Exercise prompt:
Reproduce the data in full, exactly.

Records for processing:

:::

-- ==== Sys2Proof/Syntax.lean ====
section
/-! DEFINITION. The syntax of Ralrath 2: one constructor per row of spec/opcode_table.json.

An instruction row carries the fields its form uses (R142 to R149) and its stall count `st`; the
names are those of the manual, `od` being the order field OR and `ha`, `hb` the two hold bits of F.
An event row carries the operands that say what it acts on. -/

namespace Sys2Proof
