/-- The opcode map (R156): one decoder for each major opcode, 0x00 to 0x7F. -/
noncomputable def majors : List (Raw → Except DecodeError Instr) :=
  [illegalMajor, major01, major02, major03, major04, major05, major06, major07, major08, major09, major0A, major0B, major0C, major0D, major0E, major0F] ++
  [major10, major11, major12, major13, major14, major15, major16, major17, major18, major19, major1A, illegalMajor, illegalMajor, illegalMajor, illegalMajor, illegalMajor] ++
  [major20, major21, major22, major23, major24, major25, major26, major27, major28, major29, major2A, major2B, major2C, major2D, major2E, major2F] ++
  [major30, major31, major32, major33, major34, major35, major36, major37, major38, major39, major3A, major3B, major3C, major3D, major3E, major3F] ++
  [major40, major41, major42, major43, major44, major45, major46, major47, major48, major49, major4A, major4B, major4C, major4D, major4E, major4F] ++
  [major50, major51, major52, major53, major54, major55, major56, major57, major58, major59, major5A, major5B, major5C, major5D, major5E, major5F] ++
  [major60, major61, major62, major63, major64, major65, major66, major67, major68, major69, major6A, major6B, major6C, major6D, major6E, illegalMajor] ++
  [major70, major71, major72, major73, major74, major75, major76, major77, major78, illegalMajor, illegalMajor, illegalMajor, illegalMajor, illegalMajor, illegalMajor, illegalMajor]

/-- From fields to an instruction: the major's own fields, then the checks of `Instr.wf`. (DESIGN CHOICE, log entry 58.) -/
noncomputable def decodeRaw (r : Raw) : Except DecodeError Instr :=
  match (majors.getD r.op.toNat illegalMajor) r with
  | .ok i => if i.wf then .ok i else .error .illegalOperand
  | .error e => .error e

/-- The fields of word 0 (R142). -/
def Raw.ofWord0 (w : W32) : Raw :=
  { len := w.extractLsb' 0 2, st := w.extractLsb' 2 3, op := w.extractLsb' 5 7, d := w.extractLsb' 12 6,
    a := w.extractLsb' 18 6, b := w.extractLsb' 24 6, f := w.extractLsb' 30 2 }

/-- The fields of word 1 (R148) and IMM32 added to those of word 0. -/
def Raw.withExt (r : Raw) (w i : W32) : Raw :=
  { r with c := w.extractLsb' 0 6, e := w.extractLsb' 6 6, msk := w.extractLsb' 12 3, mp := w.extractLsb' 15 1,
           tp := w.extractLsb' 16 1, fmt := w.extractLsb' 17 4, sc := w.extractLsb' 21 2, od := w.extractLsb' 23 2,
           sy := w.extractLsb' 25 2, hc := w.extractLsb' 27 1, ph := w.extractLsb' 28 1, top := w.extractLsb' 29 3,
           imm := i }

/-- A literal: bits 31:0 stand in the first word (R142). -/
def Raw.withLit (r : Raw) (lo hi : W32) : Raw := { r with lit := hi ++ lo }

/-- How many words the framing of Table 6.1 gives. -/
def wordsOf (len : BitVec 2) : Nat := if len = 0 then 1 else if len = 3 then 5 else 3

/-- The fields of an instruction's words, and the words that follow it. -/
def rawOfWords : List W32 → Except DecodeError (Raw × List W32)
  | [] => .error .tooShort
  | w :: ws =>
    let r := Raw.ofWord0 w
    if r.len = 0 then .ok (r, ws)
    else if r.len = 1 then
      match ws with
      | x :: i :: rest => .ok (r.withExt x i, rest)
      | _ => .error .tooShort
    else if r.len = 2 then
      match ws with
      | lo :: hi :: rest => .ok (r.withLit lo hi, rest)
      | _ => .error .tooShort
    else
      match ws with
      | x :: i :: lo :: hi :: rest => .ok ((r.withExt x i).withLit lo hi, rest)
      | _ => .error .tooShort

/-- Words into an instruction and the words that follow it. (DESIGN CHOICE, log entry 58.) -/
noncomputable def decodeWords (ws : List W32) : Except DecodeError (Instr × List W32) :=
  match rawOfWords ws with
  | .error e => .error e
  | .ok (r, rest) =>
    match decodeRaw r with
    | .error e => .error e
    | .ok i => .ok (i, rest)

/-- Four bytes, the lowest address first, as a word (R142: little-endian). -/
def wordOfBytes (b0 b1 b2 b3 : Byte) : W32 := b3 ++ b2 ++ b1 ++ b0

/-- The whole words of a run of bytes. -/
def wordsOfBytes : List Byte → List W32
  | b0 :: b1 :: b2 :: b3 :: rest => wordOfBytes b0 b1 b2 b3 :: wordsOfBytes rest
  | _ => []

/-- The bytes of a word, the lowest address first. -/
def bytesOfWord (w : W32) : List Byte :=
  [w.extractLsb' 0 8, w.extractLsb' 8 8, w.extractLsb' 16 8, w.extractLsb' 24 8]

/-- The decoder: bytes into an instruction, or the reason why they are none. -/
noncomputable def decode (bytes : List Byte) : Except DecodeError Instr :=
  match decodeWords (wordsOfBytes bytes) with
  | .ok (i, _) => .ok i
  | .error e => .error e

/-- The longest instruction, in words. -/
def longestWords : Nat := 5

/-- The words of a number whose bits are counted as spec/opcode_table.json counts them, zeros above
`nbits`. -/
def tableWords (nbits w : Nat) : List W32 :=
  (List.range longestWords).map fun k => BitVec.ofNat 32 (w % 2 ^ nbits / 2 ^ (32 * k))

/-- The bytes of such an instruction as memory holds them. -/
def tableBytes (nbits w : Nat) : List Byte := ((tableWords nbits w).map bytesOfWord).flatten

/-- What the decoder reads from such a number. -/
noncomputable def decodeTableWord (nbits w : Nat) : Option Instr :=
  match decode (tableBytes nbits w) with
  | .ok i => some i
  | .error _ => none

:::

Response for this exercise:
-- ==== Sys2Proof/Syntax.lean ====
section
/-! DEFINITION. The syntax of Ralrath 2: one constructor per row of spec/opcode_table.json.

An instruction row carries the fields its form uses (R142 to R149) and its stall count `st`; the
names are those of the manual, `od` being the order field OR and `ha`, `hb` the two hold bits of F.
An event row carries the operands that say what it acts on. -/

namespace Sys2Proof
/-- The opcode map (R156): one decoder for each major opcode, 0x00 to 0x7F. -/
noncomputable def majors : List (Raw → Except DecodeError Instr) :=
  [illegalMajor, major01, major02, major03, major04, major05, major06, major07, major08, major09, major0A, major0B, major0C, major0D, major0E, major0F] ++
  [major10, major11, major12, major13, major14, major15, major16, major17, major18, major19, major1A, illegalMajor, illegalMajor, illegalMajor, illegalMajor, illegalMajor] ++
  [major20, major21, major22, major23, major24, major25, major26, major27, major28, major29, major2A, major2B, major2C, major2D, major2E, major2F] ++
  [major30, major31, major32, major33, major34, major35, major36, major37, major38, major39, major3A, major3B, major3C, major3D, major3E, major3F] ++
  [major40, major41, major42, major43, major44, major45, major46, major47, major48, major49, major4A, major4B, major4C, major4D, major4E, major4F] ++
  [major50, major51, major52, major53, major54, major55, major56, major57, major58, major59, major5A, major5B, major5C, major5D, major5E, major5F] ++
  [major60, major61, major62, major63, major64, major65, major66, major67, major68, major69, major6A, major6B, major6C, major6D, major6E, illegalMajor] ++
  [major70, major71, major72, major73, major74, major75, major76, major77, major78, illegalMajor, illegalMajor, illegalMajor, illegalMajor, illegalMajor, illegalMajor, illegalMajor]

/-- From fields to an instruction: the major's own fields, then the checks of `Instr.wf`. (DESIGN CHOICE, log entry 58.) -/
noncomputable def decodeRaw (r : Raw) : Except DecodeError Instr :=
  match (majors.getD r.op.toNat illegalMajor) r with
  | .ok i => if i.wf then .ok i else .error .illegalOperand
  | .error e => .error e

/-- The fields of word 0 (R142). -/
def Raw.ofWord0 (w : W32) : Raw :=
  { len := w.extractLsb' 0 2, st := w.extractLsb' 2 3, op := w.extractLsb' 5 7, d := w.extractLsb' 12 6,
    a := w.extractLsb' 18 6, b := w.extractLsb' 24 6, f := w.extractLsb' 30 2 }

/-- The fields of word 1 (R148) and IMM32 added to those of word 0. -/
def Raw.withExt (r : Raw) (w i : W32) : Raw :=
  { r with c := w.extractLsb' 0 6, e := w.extractLsb' 6 6, msk := w.extractLsb' 12 3, mp := w.extractLsb' 15 1,
           tp := w.extractLsb' 16 1, fmt := w.extractLsb' 17 4, sc := w.extractLsb' 21 2, od := w.extractLsb' 23 2,
           sy := w.extractLsb' 25 2, hc := w.extractLsb' 27 1, ph := w.extractLsb' 28 1, top := w.extractLsb' 29 3,
           imm := i }

/-- A literal: bits 31:0 stand in the first word (R142). -/
def Raw.withLit (r : Raw) (lo hi : W32) : Raw := { r with lit := hi ++ lo }

/-- How many words the framing of Table 6.1 gives. -/
def wordsOf (len : BitVec 2) : Nat := if len = 0 then 1 else if len = 3 then 5 else 3

/-- The fields of an instruction's words, and the words that follow it. -/
def rawOfWords : List W32 → Except DecodeError (Raw × List W32)
  | [] => .error .tooShort
  | w :: ws =>
    let r := Raw.ofWord0 w
    if r.len = 0 then .ok (r, ws)
    else if r.len = 1 then
      match ws with
      | x :: i :: rest => .ok (r.withExt x i, rest)
      | _ => .error .tooShort
    else if r.len = 2 then
      match ws with
      | lo :: hi :: rest => .ok (r.withLit lo hi, rest)
      | _ => .error .tooShort
    else
      match ws with
      | x :: i :: lo :: hi :: rest => .ok ((r.withExt x i).withLit lo hi, rest)
      | _ => .error .tooShort

/-- Words into an instruction and the words that follow it. (DESIGN CHOICE, log entry 58.) -/
noncomputable def decodeWords (ws : List W32) : Except DecodeError (Instr × List W32) :=
  match rawOfWords ws with
  | .error e => .error e
  | .ok (r, rest) =>
    match decodeRaw r with
    | .error e => .error e
    | .ok i => .ok (i, rest)

/-- Four bytes, the lowest address first, as a word (R142: little-endian). -/
def wordOfBytes (b0 b1 b2 b3 : Byte) : W32 := b3 ++ b2 ++ b1 ++ b0

/-- The whole words of a run of bytes. -/
def wordsOfBytes : List Byte → List W32
  | b0 :: b1 :: b2 :: b3 :: rest => wordOfBytes b0 b1 b2 b3 :: wordsOfBytes rest
  | _ => []

/-- The bytes of a word, the lowest address first. -/
def bytesOfWord (w : W32) : List Byte :=
  [w.extractLsb' 0 8, w.extractLsb' 8 8, w.extractLsb' 16 8, w.extractLsb' 24 8]

/-- The decoder: bytes into an instruction, or the reason why they are none. -/
noncomputable def decode (bytes : List Byte) : Except DecodeError Instr :=
  match decodeWords (wordsOfBytes bytes) with
  | .ok (i, _) => .ok i
  | .error e => .error e

/-- The longest instruction, in words. -/
def longestWords : Nat := 5

/-- The words of a number whose bits are counted as spec/opcode_table.json counts them, zeros above
`nbits`. -/
def tableWords (nbits w : Nat) : List W32 :=
  (List.range longestWords).map fun k => BitVec.ofNat 32 (w % 2 ^ nbits / 2 ^ (32 * k))

/-- The bytes of such an instruction as memory holds them. -/
def tableBytes (nbits w : Nat) : List Byte := ((tableWords nbits w).map bytesOfWord).flatten

/-- What the decoder reads from such a number. -/
noncomputable def decodeTableWord (nbits w : Nat) : Option Instr :=
  match decode (tableBytes nbits w) with
  | .ok i => some i
  | .error _ => none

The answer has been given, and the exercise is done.